My rating: 4 of 5 stars
Proust’s In Search of Lost Time, Vol. 1: The Way by Swann’s is a densely descriptive, prose-heavy analysis of social mores, veiled human frailty, familial and romantic love, anxiety, jealousy and the relationship between memory, place and time. It is told through the eyes of a tortuously sensitive boy and, later, through the amorous encounters of a socially mobile man within the fickle, pretentious and stifling world of the Parisian bourgeoisie during La Belle Epoque, a period in French society that lasted from 1871 to 1914.
I must be honest and reveal myself a heathen. It took me two months to plough through this novel with pen poised in hand and an intense furrowing of the brow. After the first fifty pages, I shelved Proust for a month, in favour of Hilary Mantel. À la recherche du temps perdu was not a natural pleasure for me by any stretch. I have little interest in the tribulations of well-to-do people deeply aware of and concerned with social class. The turgidity of Proust’s lengthy descriptions of the idiosyncrasies of characters at a dinner party, are somewhat exhausting after ten pages of facial tics and acted laughter, the hidden meanings of which, in the end, do not seem of any particular consequence.
Yet, I persisted. The exquisite, descriptive vocabulary retains a nowness; a timeless quality. And Proust’s meticulous, academic social observations reveal profound insights into the relationship between outward human behaviour and inner thought. He reveals a tender cynicism about the contrivances of his characters and a witty self-awareness about the inherent sense of superiority and associated cruelties that are a by-product of his social standing.

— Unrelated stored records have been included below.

-- ==== Sys2Proof/Machine/Start.lean ====
section
/-! DEFINITION. The start after a reset: stages, roles, settings, the baton, failures; clock losses (14 R359 to R361; 13 R461; 01 R13; 15
R377, R385; 16 R410 to R412; 18 R442; 02 R53; 06 R177). -/
namespace Sys2Proof.Machine

/-! ### Repairs and the image (steps 3 and 4) -/

/-- Recorded row repairs loaded (13 R345). -/
def loadRepairs (s : State) : State :=
  { s with darn := { s.darn with arrays := s.nvm.repairs.foldl (fun t e => tmodD t e.1 {} (fun x =>
      if x.runtime.contains e.2 then x else { x with runtime := x.runtime ++ [e.2] })) s.darn.arrays } }

/-- Half-erased sectors are queued for their erase (15 R377). -/
def recoverErases (s : State) : State :=
  queueOps ((s.nvm.sectors.filter (fun e => e.2.state == .halfErased)).map (fun e => { work := .eraseSector e.2.logical })) s

/-- The sectors that fail their blank check before an erase of R442: those that the banks and the journal hold records in, and of the key
archive, where the place of a record is not given, those that `v` tells. -/
def writtenSectors (v : Nat) (s : State) : List Nat :=
  (s.nvm.banks.map (fun b => (List.range settingsSectors).map (768 + 32 * b.1 + ·))).flatten
    ++ (if s.nvm.keys.isEmpty then [] else ((List.range 128).filter v.testBit).map (832 + ·))
    ++ (if s.fuse.lifecycle = 4 then s.fw.journal.map (fun e => 384 + e.1) else [])

/-- In RMA and SCRAPPED the key archive and the settings banks are erased, in SCRAPPED the undo journal too; only a sector that is not
blank is erased (18 R442). -/
def lifecycleErase (s : State) : State :=
  if s.fuse.lifecycle = 3 ∨ s.fuse.lifecycle = 4 then
    let s1 := (writtenSectors (leNat (freeBytes s 16)) s).foldl (fun a l => countErases l 1 a) (useFree 16 s)
    { s1 with nvm := { s1.nvm with keys := [], banks := [] }
              fw := if s.fuse.lifecycle = 4 then { s1.fw with journal := [] } else s1.fw }
  else s

/-- The start ends fail-silent. -/
def startFail (cause : Nat) (s : State) : State :=
  let t := enterFailSilent cause s
  { t with pwr := { t.pwr with stage := 8 } }

/-- The running image taken over: its parts in the Scribe SRAMs and the microcode store, its versions and its digest. -/
def runImage (s : State) : State :=
  let i := imageInfo s.fw
  { s with fw := { loadParts s.fw with runVersion := i.1, runSec := i.2.1, runProbation := i.2.2, digest := imageDigest s.fw, fallbackCause := 0 } }

/-- Table 16-4: the cause that a replay at the start records. -/
def replayCause (s : State) : Nat :=
  if imageFault s ≠ none then 5 else if !s.fw.activated then 4 else if s.fw.fallbackCause ≠ 0 then s.fw.fallbackCause else 3

/-- The running image verified, or the journal replayed once; with no valid image the start ends (16 R412; 14 Table 14-4). -/
def verifyImage (s : State) : State :=
  if imageFault s = none ∧ s.fw.confirmed then runImage s
  else
    let cause := replayCause s
    match replayJournal s with
    | none => startFail 5 s
    | some f =>
      let s1 := { s with fw := { f with lastFallback := cause, fallbacks := satAdd 16 f.fallbacks 1 } }
      if imageFault s1 = none then runImage s1 else startFail 5 s1

/-- BOOT_COUNT after AON_PORST_N, and a rollback record that a power loss cut off (15 Table 15-4; 16 R410). -/
def bootRecords (s : State) : State :=
  let s1 := if s.pwr.afterPor then
      { s with nvm := { s.nvm with counters := tput s.nvm.counters 0 (counterOf s.nvm 0 + 1) }, pwr := { s.pwr with afterPor := false } }
    else s
  if s1.fw.confirmed ∧ counterOf s1.nvm cntRollback < s1.fw.runSec then nvmQueue { work := .counterProgram cntRollback s1.fw.runSec } s1 else s1

/-! ### The Scribes (step 5) -/

/-- A self-test that failed. -/
def testFails (r : Option TestOutcome) : Bool := r.any (fun x => !passed x)

/-- BIST_FAIL with a result. -/
def bistEvent (src : Nat) (r : Option TestOutcome) (s : State) : State :=
  raiseEvent src kBistFail ((r.map resultWord).getD 0 % 256) s

/-- The baton awarded to Scribe A if it passed, otherwise to B; a failed Scribe is OFFLINE (14 R364, Table 14-4). -/
def startScribes (a b : Option TestOutcome) (s : State) : State :=
  let s1 := if testFails a then bistEvent 0x0A0 a s else s
  let s2 := if testFails b then bistEvent 0x0A1 b s1 else s1
  if testFails a && testFails b then startFail 6 { s2 with baton := { s2.baton with a := .offline, b := .offline } }
  else
    let k := if testFails a then 1 else 0
    let other := if testFails a || testFails b then ScribeState.offline else .syncing
    { s2 with baton := setScribe (1 - k) other (award s2.clk.now k s2.baton) }

/-! ### Settings and the carve-out (step 6) -/

/-- The valid bank with the higher VERSION (15 R385). -/
def bestBank (n : Nvm) : Option (Nat × SBank) :=
  (n.banks.filter (fun e => e.2.complete)).foldl (fun a e => match a with
    | none => some e
    | some b => if b.2.version.getD 0 < e.2.version.getD 0 then some e else a) none

/-- The active bank loaded; after CORE_RST_N alone, what Table 19-3 keeps is not overwritten. -/
def loadSettings (por : Bool) (s : State) : State :=
  match bestBank s.nvm with
  | none => raiseEvent 0x0D0 kStorage (physOf s.nvm 768) { s with nvm := { s.nvm with settingsDefault := true } }
  | some (b, x) =>
    let s1 := applyCore x.body { s with nvm := { s.nvm with activeBank := b, settingsDefault := false } }
    if por then applyKept x.body s1 else { s1 with pwr := { s1.pwr with deepest := s.pwr.deepest, idleUs := s.pwr.idleUs } }

/-- After CORE_RST_N alone an initialised carve-out is READY again (14 R360); an initialisation that the reset cut off starts afresh (06
R177). -/
def carveAgain (s : State) : State :=
  if !s.keys.carveEn then s
  else if !s.keys.carveInit then { s with keys := { s.keys with carveReady := true } }
  else if ownerOpen s.fab .treeInit then s else startTree s

/-! ### Start BIST and roles (step 7) -/

/-- Units with their recorded roles; the rest are SPARE until they have passed. -/
def recordedUnits (s : State) : Tbl EUnit :=
  State.deliveredUnits.map (fun e => (e.1, { role := (tget s.nvm.roles e.1).getD .spare, configGen := s.eng.configGen.toNat }))

/-- The result of a unit's test; a unit not named passed. -/
def bistOf (l : List UnitBist) (c : Nat) : TestOutcome :=
  ((l.find? (fun u => u.engsel.toNat == c)).map (·.result)).getD { logicFail := false, memoryFail := false, katFail := false, rowsRepaired := 0 }

/-- The start BIST of one unit: a recorded role is kept, and one that fails is RETIRED (14 Table 14-4). -/
def bistUnit (l : List UnitBist) (c : Nat) (s : State) : State :=
  if ((tget s.nvm.roles c).map roleGone).getD false then s
  else
    let r := bistOf l c
    let s1 := bistRows r.rowsRepaired.toNat c s
    let s2 := { s1 with darn := { s1.darn with lastResult := resultWord r, lastUnit := c } }
    if passed r then s2 else raiseEvent (unitSrc c) kBistFail (resultWord r % 256) (recordRole c (some .retired) (setRole c .retired s2))

/-- Nibs of a list paired in ascending number, up to `n` pairs. -/
def pairUp (n : Nat) (l : List Nat) (us : Tbl EUnit) : Tbl EUnit :=
  match n, l with
  | k + 1, a :: b :: r => pairUp k r (makePair a b us)
  | _, _ => us

/-- The first units of a kind in service. -/
def serveFirst (n k : Nat) (us : Tbl EUnit) : Tbl EUnit :=
  ((freeSpares us k).take n).foldl (fun t c => tmod t c (fun u => { u with role := .active })) us

/-- Roles given afresh (13 R461; 01 R13). -/
def giveRoles (us : Tbl EUnit) : Tbl EUnit :=
  let half := fun (h : Nat) (t : Tbl EUnit) => pairUp 4 ((freeSpares t 0).filter (fun c => nibHalf c == h)) t
  settleHalf 1 (settleHalf 0 (serveFirst 8 2 (serveFirst 12 1 (half 1 (half 0 us)))))

/-- Every unit loaded (14 R362), the BIST of every unit, both in ascending order, and the roles. -/
def startUnits (t : StartTests) (s : State) : State :=
  let us := recordedUnits s
  let s0 := us.foldl (fun a e => returnUnit t.readback e.1 id a) { s with eng := { s.eng with units := us } }
  let s1 := us.foldl (fun a e => bistUnit t.units e.1 a) s0
  { s1 with eng := { s1.eng with units := giveRoles s1.eng.units } }

/-! ### The start -/

/-- A stage, unless the start has ended fail-silent. -/
def stage_ (n : Nat) (f : State → State) (s : State) : State := if s.pwr.failSilent then s else f { s with pwr := { s.pwr with stage := n } }

/-- The control units (14 Table 14-4). -/
def controlTest (c : Option (BitVec 12)) (s : State) : State :=
  match c with
  | none => s
  | some src => startFail 6 (raiseEvent src.toNat kBistFail 0 s)

/-- The lanes begin to train as CORE_RST_N is released, beside the stages of the start (02 R66; 14 Table 14-3); without their
reference clock the link stays down. -/
def startLink (s : State) : State :=
  if !s.pins.formL then s
  else if s.pins.laneRefLost then linkDown 0 s
  else { s with link := { s.link with training := true, keepMap := false, trainAt := s.clk.now, step := 1, rateInUse := s.link.rate } }

/-- In LA-1024/L the start waits for the link (14 Table 14-3, step 8). -/
def linkStage (s : State) : State := if s.pins.formL then { s with pwr := { s.pwr with stage := 6 } } else s

/-- Steps 1 to 8 of Table 14-3, as far as they need no further event (log 38). -/
def runStart (t : StartTests) (s0 : State) : State :=
  let por := s0.pwr.afterPor
  let s1 := { s0 with pins := { s0.pins with coreInReset := false }, pwr := { s0.pwr with releasedAt := s0.clk.now }
                      eng := { s0.eng with configGen := s0.eng.configGen + 1 } }
  let s1 := startLink s1
  let s2 := if s1.pins.pllLost then startFail 2 s1 else s1
  let s3 := stage_ 2 (fun s => lifecycleErase (loadRepairs (if por then recoverErases s else s))) s2
  let s4 := stage_ 3 (fun s => verifyImage s) s3
  let s5 := stage_ 4 (fun s => startScribes t.scribeA t.scribeB (bootRecords s)) s4
  let s6 := stage_ 4 (fun s => (if por then id else carveAgain) (loadSettings por s)) s5
  let s7 := stage_ 5 (fun s => fillCells (startUnits t (controlTest t.control s))) s6
  let s8 := if s7.pwr.failSilent then { s7 with pwr := { s7.pwr with stage := 8 } } else linkStage s7
  startComplete s8

/-- CORE_RESET_RELEASE. -/
def execCoreResetRelease (tests : StartTests) (s : State) : Host.Outcome State Fault Refusal :=
  if !tests.units.all (fun u => engselValid u.engsel.toNat) then .fault .malformed
  else .next (if aonOn s && s.pins.coreInReset then runStart tests s else s)

/-- CARVE_INIT_COMPLETE: from step 6 on (06 R177; 14 R360). -/
def execCarveInitComplete (s : State) : Host.Outcome State Fault Refusal :=
  .next (if coreOn s && decide (5 ≤ s.pwr.stage) && s.keys.carveEn && s.keys.carveInit && s.keys.treeLeft == 0 then
      { s with keys := { s.keys with carveReady := true, carveInit := false } }
    else s)

/-! ### Clock losses (02 R53) -/

/-- PLL_REFCLK_LOSS: fail-silent at once (12 R322). -/
def execPllRefclkLoss (s : State) : Host.Outcome State Fault Refusal :=
  .next (if aonOn s && !s.pins.pllLost then
      let s1 := raiseEvent 0x0D3 kClockLost 1 { s with pins := { s.pins with pllLost := true } }
      if s.pins.coreInReset then s1 else enterFailSilent 2 s1
    else s)

/-- AON_XTAL_LOSS. -/
def execAonXtalLoss (s : State) : Host.Outcome State Fault Refusal :=
  .next (if aonOn s && !s.pins.xtalLost then raiseEvent 0x0D2 kClockLost 0 { s with pins := { s.pins with xtalLost := true } } else s)

/-- AON_XTAL_RETURN. -/
def execAonXtalReturn (s : State) : Host.Outcome State Fault Refusal :=
  .next (if aonOn s then { s with pins := { s.pins with xtalLost := false } } else s)

/-! ### The end of probation (16 R409, R411) -/

/-- A fall-back: its cause recorded, and the reset; the journal is replayed by the start that follows. -/
def fallBack (cause : Nat) (s : State) : State :=
  coreReset { s with fw := { s.fw with lastFallback := cause, fallbackCause := cause } }

/-- SELF_CHECK_COMPLETE. -/
def execSelfCheckComplete (pass : Bool) (s : State) : Host.Outcome State Fault Refusal :=
  .next (if working s && s.fw.state == .probation && !s.fw.selfDone then
      (if pass then { s with fw := { s.fw with selfDone := true, selfPass := true } } else fallBack 2 s)
    else s)

/-- PROBATION_EXPIRY. -/
def execProbationExpiry (s : State) : Host.Outcome State Fault Refusal :=
  .next (if coreOn s && s.fw.state == .probation && decide (s.fw.probationEnd ≤ s.clk.now) then fallBack 1 s else s)

end Sys2Proof.Machine
end

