/-- A replay that ends leaves the image the journal gives or reports IMAGE_INVALID; a scheduled image is prepared 100 ms ahead and paused for at
its time; a standby that is not ready in time fails the activation; probation ends in the fallback, or its self-check is noted (16 R398 to R410). -/
def Obligations.FirmwareRowsComplete : Prop :=
  (∀ s, s.pins.powered = true → s.pins.coreInReset = false → s.fw.state = .replaying → s.nvm.ops = [] → s.pins.nvmLow = false →
      (∀ cid, s.fw.replay ≠ some (.abort cid)) → (∀ cid, s.fw.replay ≠ some (.relayAbort cid)) →
      exec .journalReplayEnd s = .next { s with fw := { closeTransfer ((replayJournal s).getD s.fw) with lastFallback := 6 } })
  ∧ (∀ s cid e, s.pins.powered = true → s.pins.coreInReset = false → s.fw.state = .replaying → s.nvm.ops = [] → s.pins.nvmLow = false →
      s.fw.replay = some (.abort cid) → entryOf s cid = some e →
      let st : Status := if (replayJournal s).isSome then .ok else .imageInvalid
      exec .journalReplayEnd s = .next (releaseToken (answer e st []
        { s with fw := { closeTransfer ((replayJournal s).getD s.fw) with lastFallback := 6 } })))
  ∧ (∀ s, running s = true → s.fw.state = .scheduled → actNsAt s.fw ≤ gNs s + 100000000 → exec .activationPreparationStart s = .next (prepare false s))
  ∧ (∀ s, imageFault s = none → scribeState s.baton (standby s) ≠ .offline → ∀ now, prepare now s =
      { s with fw := { loadScribe (standby s) s.fw with
                         state := .preparing, prepAt := s.clk.now, immediate := now, shadow := Config.microcodePart (imageBytes s.fw) }
               baton := setScribe (standby s) .syncing s.baton })
  ∧ (∀ s, running s = true → s.fw.relay = true → s.fw.state = .scheduled → s.fw.immediate = false → actNsAt s.fw ≤ gNs s + 400000000 →
      exec .tokenHoldWindowStart s = .next { s with cmd := { s.cmd with tokenHold := true } })
  ∧ (∀ s, coreOn s = true → s.fw.state = .preparing → s.fw.pauseAt = none → scribeState s.baton (standby s) ≠ .ready →
      s.fw.prepAt + cyMs 60 ≤ s.clk.now → exec .activationReadyTimeout s = .next (failActivation s))
  ∧ (∀ s, running s = true → s.fw.state = .preparing → s.fw.pauseAt = none → scribeState s.baton (standby s) = .ready →
      s.fw.immediate = true ∨ actNsAt s.fw ≤ gNs s → s.darn.test = none → tokenFree s = true →
      exec .activationPauseStart s = .next (nvmQueue { work := .statusActivated } { s with fw := { s.fw with
        pauseAt := some s.clk.now, lateUs := if s.fw.immediate then 0 else (gNs s - actNsAt s.fw) / 1000 } }))
  ∧ (∀ s, working s = true → s.fw.state = .probation → s.fw.selfDone = false →
      exec (.selfCheckComplete true) s = .next { s with fw := { s.fw with selfDone := true, selfPass := true } }
      ∧ exec (.selfCheckComplete false) s = .next (fallBack 2 s))
  ∧ (∀ s, coreOn s = true → s.fw.state = .probation → s.fw.probationEnd ≤ s.clk.now → exec .probationExpiry s = .next (fallBack 1 s)
      ∧ (fallBack 1 s).fw.lastFallback = 1 ∧ (fallBack 1 s).pins.coreInReset = true)

/-- The card port: insertion and removal, the probe, a power fault, a response, data blocks, the acknowledgement, the end of busy, the limits, and
the delayed answer to a wrong password (17 R417 to R437). -/
def Obligations.CardRowsComplete : Prop :=
  (∀ s, s.fol.seated = false → cardLive s = true → exec .cardDebounceDone s = .next { s with fol := { cardOff s.fol with
      seated := true, state := .probing, ident := [], genA := 0, genB := 0, insertions := wrapInc 16 s.fol.insertions } })
  ∧ (∀ s, s.pins.powered = true → cardLive s = false →
      exec .cardRemoval s = .next { s with fol := { cardOff s.fol with seated := false, password := none, state := .empty } })
  ∧ (∀ s, cardLive s = true →
      let s1 := dropRestore ((cardCommands s).foldl (fun a e => answer e .cardAbsent [] a) s)
      exec .cardRemoval s = .next { s1 with fol := { cardOff s1.fol with seated := false, password := none, state := .empty } })
  ∧ (∀ s (mv : BitVec 12) low, cardLive s = true → probes s.clk.now s.fol = true →
      exec (.cardProbe mv low) s = .next (probed (classify mv.toNat low (leNat (freeBytes s 1))) (useFree 1 s)))
  ∧ (∀ s, cardLive s = true → s.fol.power = true →
      exec .slotPowerFail s = .next (cardFault .short 3 { s with fol := { s.fol with wide := false, div := 2000 } }))
  ∧ (∀ s (f : BitVec 48) c, s.fol.cur = some c → cardLive s = true → s.fol.wait = .response →
      (bits f.toNat 1 7 ≠ (crc7 f).toNat → exec (.cardResponseFrame f) s = .next (transferError (countCrc 1 s)))
      ∧ (bits f.toNat 1 7 = (crc7 f).toNat → bits f.toNat 45 3 = 1 → bits f.toNat 0 1 = 1 → bits f.toNat 40 5 = c.code →
        exec (.cardResponseFrame f) s = .next (responded c (bits f.toNat 8 32) s)))
  ∧ (∀ s lines c, s.fol.cur = some c → cardLive s = true → s.fol.wait = .readData →
      let k := if s.fol.wide then 4 else 1
      let n := readSize c / k
      lines.length = k → lines.all (lineFramed n) = true → (lines.filter (fun l => lineFramed n l && !lineCrcOk n l)).length = 0 →
      exec (.cardDataBlock lines) s = .next (cardDone (dealt (readSize c) (lines.map (fun l => lineBytes n (l.drop 4)))) s.fol.eraseSeen s))
  ∧ (∀ s, cardLive s = true → s.fol.wait = .ack →
      exec (.cardAckByte 0xA5) s = .next { s with fol := { s.fol with wait := .busy, since := s.clk.now } }
      ∧ ∀ b, b ≠ 0xA5 → exec (.cardAckByte b) s = .next (transferError (countCrc 1 s)))
  ∧ (∀ s c, s.fol.cur = some c → cardLive s = true → s.fol.wait = .busy →
      exec .cardBusyEnd s = .next (if c.code = 0x0C ∨ c.code = 0x13 then sendCard s.fol.task 0 statusCmd s else cardDone [] false s))
  ∧ (∀ s due, cardLive s = true → due ≤ s.clk.now →
      (timerRuns s.fol .response = some due → exec (.cardTimeout .response) s = .next (transferError s))
      ∧ (timerRuns s.fol .readData = some due → exec (.cardTimeout .readData) s = .next (transferError s))
      ∧ (timerRuns s.fol .ack = some due → exec (.cardTimeout .ack) s = .next (transferError s))
      ∧ (timerRuns s.fol .busy = some due → exec (.cardTimeout .busy) s = .next (cardGiveUp s))
      ∧ (timerRuns s.fol .ident = some due → exec (.cardTimeout .ident) s = .next (identFail s)))
  ∧ (∀ s t, s.fol.pwFailAt = some t → cardLive s = true → t + cyMs 1000 ≤ s.clk.now →
      let s1 := cardAnswer .cardLocked [] s
      exec .cardPwFailReply s = .next { s1 with fol := cardRest s1.fol })

/-- The lanes: header lock and its loss, markers, a dead lane, the end of training, a lost reference clock; a flit that passes its CRC is taken
and any other answered with a NAK; a NAK rewinds the sender; and the test access port answers what the lifecycle state lets it (02 R57 to R65; 18 R441). -/
def Obligations.LaneAndTapRowsComplete : Prop :=
  (∀ s (i : Fin 34), lanesOn s = true → (laneOf s i.val).locked = false →
      let s1 := modLane i.val (fun l => { l with locked := true }) s
      (s.link.training = false ∨ lanesLocked s1 ≠ 34 → exec (.laneHeaderLock i) s = .next (pumpState s1))
      ∧ (s.link.training = true → lanesLocked s1 = 34 →
        exec (.laneHeaderLock i) s = .next (pumpState { s1 with link := { s1.link with step := max 4 s1.link.step } })))
  ∧ (∀ s (i : Fin 34), lanesOn s = true → (laneOf s i.val).locked = true →
      exec (.laneLockLost i) s = .next (raiseEvent (laneSrc i.val) kLaneLockLost 0 (modLane i.val (fun l => { l with
        locked := false, lostAt := s.clk.now, invalid := satAdd 32 l.invalid 16, lockLosses := satAdd 16 l.lockLosses 1 }) s)))
  ∧ (∀ s (i : Fin 34) (n : BitVec 6) k (sk : BitVec 4), lanesOn s = true → (laneOf s i.val).locked = true → sk.toNat ≤ 8 →
      let up := modLane i.val (fun l => { l with skew := sk.toNat, marker := if n.toNat < 34 then some n.toNat else l.marker }) s
      let down := modLane i.val (fun l => { l with
        inverted := !l.inverted, skew := sk.toNat, marker := if (~~~n).toNat < 34 then some (~~~n).toNat else l.marker }) s
      let aligned := fun (s1 : State) =>
        if s.link.training = true ∧ lanesLocked s = 34 ∧ s1.link.lanes.all (fun e => e.2.marker.isSome) = true then
          { s1 with link := { s1.link with step := max 5 s1.link.step } }
        else s1
      exec (.laneAlignmentMarker i 0xA5 n (~~~n) k sk) s = .next (aligned up)
      ∧ exec (.laneAlignmentMarker i 0x5A n (~~~n) k sk) s = .next (aligned down))
  ∧ (∀ s (i : Fin 34), lanesOn s = true → s.link.up = true → s.link.training = false → (laneOf s i.val).rxRole = .spare → (laneOf s i.val).locked = false →
      (laneOf s i.val).lostAt + cyMs 1 ≤ s.clk.now →
      exec (.laneDead i) s = .next (raiseEvent (laneSrc i.val) kLaneDead 0x3F (modLane i.val (fun l => { l with rxRole := .dead }) s)))
  ∧ (∀ s (h : BitVec 34), lanesOn s = true → s.link.training = true →
      let n := ((List.range 34).filter (fun i => h.getLsbD i)).length
      let m := laneMap s.link.keepMap h s.link.lanes (if 32 ≤ n then 32 else 16)
      let l := { s.link with lanes := tmap s.link.lanes (trainedLane h m), step := 6, training := false, keepMap := true }
      exec (.linkTrainingComplete h) s = .next (if 16 ≤ n then
        pumpState (startComplete { s with link := { l with up := true, half := n < 32, sentRun := 0, nakRun := 0 } })
        else startComplete (linkDown n { s with link := l })))
  ∧ (∀ s, lanesOn s = true → exec .laneRefclkLoss s = .next (linkDown (lanesLocked s) { s with
      pins := { s.pins with laneRefLost := true }, link := { s.link with lanes := tmap s.link.lanes (fun _ l => { l with locked := false }) } }))
  ∧ (∀ s (f : Bytes), f.length = 256 → lanesOn s = true → s.link.up = true → s.link.training = false →
      (f.drop 248 = Config.crc64 (f.take 248) → fld f 0 4 / 2 ^ 28 < 4 → exec (.flitReceived f) s = .next (takeFlit f s))
      ∧ (f.drop 248 ≠ Config.crc64 (f.take 248) → exec (.flitReceived f) s = .next (sendNak s)))
  ∧ (∀ s (n : BitVec 12), lanesOn s = true → s.link.up = true → s.link.training = false → exec (.nakReceived n) s = .next (takeNak n.toNat s))
  ∧ (∀ s ir, s.pins.powered = true → (∀ c, ir ≠ .provisionMove c) →
      exec (.tapInstruction ir) s = .next { s with pins := { s.pins with tapIr := tapSelect s.fuse.lifecycle ir } })
  ∧ (∀ s c, s.pins.powered = true → s.fuse.lifecycle = 0 → c.length = 5541 → s.nvm.ops = [] →
      let s1 := { s with pins := { s.pins with tapIr := .other }, id := { s.id with cert := c } }
      exec (.tapInstruction (.provisionMove c)) s = .next (queueOps [transitionOp s1 1 c] s1))

/-! ### Rules of the spec, one by one -/

/-- 12 R320: FLT_ACK of a severe source that is not yet acknowledged sets ACKED, which clears the source's FLT_UNACK bit, and stops its
reaction timer; of any other source it completes OK with no effect. No other source changes. -/
def Obligations.FltAckAcknowledgesSevereSource : Prop :=
  ∀ s e, Head 0x0502 s e →
    let n := par e 0 2
    let r := srcOf s.flt n
    (r.severe = true ∧ r.acked = false → ∃ u, Answers .fltAck e .ok 0 [] s u
        ∧ srcOf u.flt n = { r with acked := true, timer := none } ∧ ((srcOf u.flt n).severe && !(srcOf u.flt n).acked) = false
        ∧ (∀ k, k ≠ n → srcOf u.flt k = srcOf s.flt k) ∧ u = { s with flt := { s.flt with sources := u.flt.sources } })
    ∧ (r.severe = false ∨ r.acked = true → Answers .fltAck e .ok 0 [] s s)

/-- 12 R319: FLT_RELEASE_ERR is refused while any source is SEVERE and not ACKED, and while the block is fail-silent no command is executed at
all. Otherwise it releases ERR_N, or, before t_ERRPW has run, lets the assertion end when it ends (R318). -/
def Obligations.ReleaseOfErrWaitsForAcknowledgement : Prop :=
  (∀ s e x, Head 0x0504 s e → x ∈ s.flt.sources → x.2.severe = true → x.2.acked = false → Answers .fltReleaseErr e .notPermitted 0 [] s s)
  ∧ (∀ s e, Head 0x0504 s e → unacked s.flt = 0 → s.flt.widthRunning = false →
      Answers .fltReleaseErr e .ok 0 [] s { s with flt := { s.flt with err := false } })
  ∧ (∀ s e, Head 0x0504 s e → unacked s.flt = 0 → s.flt.widthRunning = true →
      Answers .fltReleaseErr e .ok 0 [] s { s with flt := { s.flt with relWait := s.flt.err } })
  ∧ (∀ s i op, s.pwr.failSilent = true → opcodeOf i = some op → exec i s = .next s)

The central theme of lost time encapsulated in the spongy joys of a tea-soaked madeleine is touched so lightly that it lingers delicately in the back of the mind soothing numerous angst-ridden tussles between social constraint and individual complexity. And Proust maintains a deeply personal and confiding tone that leaves you feeling you know a part of him, you have seen a glimmer of his inner world and most intimate worries. It is odd but true that I even think the author’s vulnerability triggered my well-buried maternal instincts.
Within the novel, Proust considers his relationship to the inner sanctum of books and exterior reality that presents a concreteness which ‘dissipates’ when he tries to make contact with it. He writes: ‘…as an incandescent body brought near a damp object never touches its wetness because it is always preceded by a zone of evaporation.’ The pages are bubbling over with this type of sumptuously visceral analogy that enables you to see and feel the intended sentiment.
Proust describes an assimilation of a book into a reader’s consciousness as he or she constructs characters from pieces of the writer’s creation; a meeting of minds, an exchange across time and space. His rigorous examination of the nature of literature reminds me that the written word is a living thing to be altered and interpreted differently by each and every reader within their own location and from their own construction of reality so that you might see through thine eyes what I have seen through mine.
I read In Search of Lost Time, despite my initial hurdles with the density of the text and disinterest in the staging of the novel, because I thought I could learn something from one of the most revered authors of the 20th century and I hoped it might make me a better writer. I leave the book on the shelf in the study/laundry/guest room, feeling enlightened, inspired and grateful that I didn’t give in.
So after all, as you read Proust and absorb a character, such as Swann’s lover, Odette de Crecy, and your mind shifts between the nuances of her elusive personality, remember you are sitting beneath a virtual blossoming chestnut tree with a French novelist, one of the greatest literary figures of our time, creating lives and building worlds.